La plupart des organisations considèrent encore la performance de l’IA comme un problème d’adoption.
Quand les résultats ne sont pas au rendez-vous, elles ajoutent davantage d’outils, de licences, d’agents, d’injonctions et de tableaux de bord. Mais l’accès n’a jamais suffi. La vraie question était de savoir si l’IA pouvait fonctionner au sein des workflows, du contexte de l’entreprise et des pratiques opérationnelles qui déterminent comment le travail est réellement effectué. L’adoption n’est plus la principale contrainte.
L’ Work AI Index 2026, du Work AI Institute de Glean, a révélé que 87% des travailleurs du numérique utilisent l’IA au travail, 75% disent qu’elle les rend plus productifs, et les employés déclarent économiser environ 11 heures par semaine grâce à l’automatisation par l’IA.
Pourtant, seuls 13% affirment que leur organisation obtient des performances nettement meilleures grâce à elle.
Nous appelons ces entreprises des organisations transformatrices : des sociétés dont les employés disent que l’IA a significativement amélioré les performances et les résultats de l’organisation.
Nous avons interrogé 6 000 travailleurs du numérique à temps plein aux États-Unis, au Royaume-Uni et en Australie, échangé avec des dizaines de leaders de l’IA, et analysé des interactions d’IA en entreprise anonymisées et agrégées issues de la plateforme d’IA d’entreprise de Glean afin de comprendre ce qui les distingue.
La différence la plus surprenante tient à la manière dont leurs employés passent leur temps.
Les employés des organisations qui ne constatent aucun impact, un impact négatif ou restent dans l’incertitude consacrent 49% de leur temps lié à l’IA à l’utilisation directe d’outils d’IA. Dans les organisations transformatrices, ce chiffre tombe à 27%.
Ils n’évitent pas l’IA. Ils consacrent davantage de leur temps lié à l’IA au travail qui l’entoure : fournir du contexte, vérifier les résultats, intégrer les outputs dans de vrais workflows et décider quand l’IA ne doit pas être utilisée.
C’est la différence entre l’activité IA et l’impact IA.

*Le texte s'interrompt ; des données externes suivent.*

@[simp] theorem publishBody_store {e : Sqe} {s : State} : (publishBody e s).store = s.store := by
  unfold publishBody; dsimp only; split <;> simp

@[simp] theorem tableDestroyBody_store {e : Sqe} {s : State} : (tableDestroyBody e s).store = s.store := by
  unfold tableDestroyBody; dsimp only; split <;> simp

@[simp] theorem commitIngest_store {s : State} {i : Nat} : (commitIngest s i).store = s.store := by
  unfold commitIngest; split <;> rename_i e <;> simp [store_eq e]

@[simp] theorem ingestCommits_store {s : State} : (ingestCommits s).store = s.store := by simp [ingestCommits, foldl_store]

@[simp] theorem runHeld_store {s : State} {j : Job} : (runHeld s j).store = s.store := by simp [runHeld]

@[simp] theorem releaseCores_store {s : State} : (releaseCores s).store = s.store := by simp [releaseCores, foldl_store]

@[simp] theorem serveCores_store {s : State} : (serveCores s).store = s.store := by simp [serveCores, foldl_store]

@[simp] theorem settle_store {s : State} : (settle s).store = s.store := by simp [settle, foldl_store]

/-! ### Tenant keys and the sanitize -/

@[simp] theorem tkMessage_store {s : State} {f : Fin 128} {session : Option Nat}
    {body : State → State} (hb : ∀ s, (body s).store = s.store) :
    (tkMessage s f session body).store = s.store := by simp [tkMessage, hb]

@[simp] theorem tkLockFor_store {s : State} {f : Fin 128} {kop : Nat} {claim : Option (Bool × Bytes)} :
    (tkLockFor s f kop claim).store = s.store := by simp [tkLockFor]

@[simp] theorem tkClaimBody_store {f : Fin 128} {mode : Byte} {secret : Bytes} {s : State} :
    (tkClaimBody f mode secret s).store = s.store := by simp [tkClaimBody]

@[simp] theorem wipeModule_store {s : State} : (wipeModule s).store = s.store := by simp [wipeModule, foldl_store]

@[simp] theorem rekeyAccount_store {s : State} {a : Nat} : (rekeyAccount s a).store = s.store := by simp [rekeyAccount]

@[simp] theorem cryptoErase_store {s : State} {k : CmdKey} : (cryptoErase s k).store = s.store := by simp [cryptoErase, foldl_store]

@[simp] theorem sanitizeBody_store {e : Sqe} {s : State} : (sanitizeBody e s).store = s.store := by simp [sanitizeBody]

/-! ### Settings and the boot -/

@[simp] theorem applySettings_store {s : State} : (applySettings s).store = s.store := by
  unfold applySettings; dsimp only; rw [onDict_store, setGatherCfg_store]

@[simp] theorem restoreFactory_store {s : State} : (restoreFactory s).1.store = s.store := by
  unfold restoreFactory; dsimp only; split
  · rfl
  · rw [applySettings_store, onCf_store, onDict_store]

@[simp] theorem portStart_store {s : State} : (portStart s).store = s.store := by
  unfold portStart; rw [onDict_store, setGatherCfg_store]

@[simp] theorem bootFailures_store {s : State} {bad : Bool} {replicaOk : List Bool} :
    (bootFailures s bad replicaOk).store = s.store := by simp [bootFailures, foldl_store]

end Sys2Proof.Machine
end

section
/-! SUPPORT. What no command breaks: every command's outcome keeps (`Keeps`) what the state it starts from has. -/

namespace Sys2Proof.Machine

/-- Where an outcome is a next state, `Keeps` holds from `r` to it. -/
def OutKeeps (r : State) (o : Out) : Prop := ∀ t, o = .next t → Keeps r t

theorem OutKeeps.next {r t : State} (h : Keeps r t) : OutKeeps r (.next t) := fun _ e => Host.Outcome.next.inj e ▸ h

theorem OutKeeps.fault {r : State} {f : Fault} : OutKeeps r (.fault f) := fun _ e => by contradiction

theorem OutKeeps.ite {r : State} {o p : Out} {c : Prop} [Decidable c] (h : OutKeeps r o) (g : OutKeeps r p) :
    OutKeeps r (if c then o else p) := by
  split
  · exact h
  · exact g

variable {r s : State}

/-! ### Cores, tiles and vectors -/

theorem execPassIssue_keeps {c : Fin 8} (h : Keeps r s) : OutKeeps r (execPassIssue c s) := by
  unfold execPassIssue
  split
  · exact .next h
  · exact .next (.ite (issuePass_keeps (passScan_keeps h)) h)

theorem execResidueFault_keeps {c : Fin 8} {e : Fin 4} {t : EngineTest} (h : Keeps r s) : OutKeeps r (execResidueFault c e t s) := by
  have ht := testedEngine_keeps (c := c) (e := e) (t := t)
    (abandonTile_keeps (c := c) (cause := 0x10) (status := 0x10) (at_ := issuedMe s.cores[c]) h)
  exact .ite .fault (.ite (.next h) (.next (.ite (settle_keeps (endProgram_keeps ht)) ht)))

theorem execTileOpen_keeps {c : Fin 8} (h : Keeps r s) : OutKeeps r (execTileOpen c s) := by
  unfold execTileOpen
  split
  · exact .next h
  · exact .ite (.next (moveCore_keeps h)) (.next (.ite (openTile_keeps (.foldl h fun _ _ h => rescan_keeps h)) h))

theorem execTmCopyComplete_keeps {c : Fin 8} (h : Keeps r s) : OutKeeps r (execTmCopyComplete c s) := by
  unfold execTmCopyComplete
  split
  · exact .next h
  · exact .next (.ite h (runCopy_keeps h))

theorem execMboxOutPush_keeps {c : Fin 8} (h : Keeps r s) : OutKeeps r (execMboxOutPush c s) :=
  .ite (.next h) (.ite (.next (act_keeps h)) (.next (settle_keeps (accessFault_keeps h))))

theorem execFirmwareMboxPost_keeps {c : Fin 8} {e : List W32} (h : Keeps r s) : OutKeeps r (execFirmwareMboxPost c e s) := by
  have ha : Keeps r (coreEvent (onCore s c fun k =>
      if k.useB then { k with bankA := postBank k.bankA e } else { k with bankB := postBank k.bankB e }) c 1) :=
    coreEvent_keeps (onCore_keeps h)
  have hb : Keeps r (coreEvent (syncMbox (onBank s c fun b => postBank b e) c) c 1) :=
    coreEvent_keeps (syncMbox_keeps (onBank_keeps h))
  exact .ite .fault (.ite (.next (.ite (settle_keeps (abortPaused_keeps ha)) ha))
    (.next (.ite (settle_keeps (stopRunning_keeps hb)) hb)))

theorem execCpAccessFault_keeps {c : Fin 8} {l : CpLoad} (h : Keeps r s) : OutKeeps r (execCpAccessFault c l s) := by
  have hl := cpLoads_keeps (c := c) (a := l.addr) h
  exact .ite (.next h) (.ite (.next (settle_keeps (vecLoad_keeps h))) (.next (.ite hl (settle_keeps (accessFault_keeps hl)))))

theorem execVectorElementwise_keeps {c : Fin 8} {v : VElem} {fmt : BitVec 4} {vd va vb vc : Fin 32} (h : Keeps r s) :
    OutKeeps r (execVectorElementwise c v fmt vd va vb vc s) :=
  .next (vecIssue_keeps h fun _ h => .ite (elemBody_keeps h) (accessFault_keeps h))

theorem execVectorReduction_keeps {c : Fin 8} {op : VRed} {fmt : BitVec 4} {vd va vb : Fin 32} {osat : Bool} (h : Keeps r s) :
    OutKeeps r (execVectorReduction c op fmt vd va vb osat s) := by
  refine .next (vecIssue_keeps h fun s h => ?_)
  extract_lets f b xs sums ext
  have hs : ∀ ys, Keeps r (sums ys) := fun ys => countVec_keeps (vPutCodes_keeps h)
  have he : ∀ v, Keeps r (ext v) := fun v => by
    cases v with
    | none => exact vPutCodes_keeps (fresh_keeps h)
    | some v => exact vPutCodes_keeps h
  refine .ite (accessFault_keeps h) ?_
  cases op with
  | sum => exact hs _
  | dot => exact hs _
  | max => exact he _
  | min => exact he _

theorem execVectorStore_keeps {c : Fin 8} {vs : Fin 32} {addr : Nat} {fmt : BitVec 4} (h : Keeps r s) :
    OutKeeps r (execVectorStore c vs addr fmt s) := by
  refine .next (vecIssue_keeps h fun s h => ?_)
  split
  · exact accessFault_keeps h
  · exact .ite (accessFault_keeps h) (storedTile_keeps (writeMem_keeps h))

Ils mesurent les résultats, pas seulement l’activité
De nombreuses organisations suivent l’IA via ce qui est le plus simple à compter :
- Tokens consommés
- Prompts soumis
- Outils activés
- Agents créés
- Lignes de code générées
- Taux de connexion et d’adoption
Ces métriques peuvent indiquer si les employés utilisent l’IA. Elles ne peuvent pas dire si le travail est exact, utile ou prêt à avancer.
Les organisations transformatrices mesurent l’IA selon 5 dimensions en moyenne, contre 3 dans les autres organisations. Elles sont plus susceptibles de suivre la qualité, la productivité, le temps gagné, les compétences en IA, l’engagement des employés et la croissance du chiffre d’affaires.
Cette vision plus large compte, car chaque métrique indique aux employés ce que l’organisation valorise. Elles façonnent la manière dont les employés définissent la réussite et là où ils choisissent d’investir leur attention.
Dans les organisations qui ne mesurent que la productivité, 74% des employés déclarent faire du botshitting. Cela signifie livrer un travail généré par l’IA qu’ils n’ont pas suffisamment relu, qu’ils ne comprennent pas pleinement ou qu’ils ne pourraient pas défendre avec assurance. Dans les organisations qui mesurent à la fois la productivité et la qualité, ils sont 64% à le faire.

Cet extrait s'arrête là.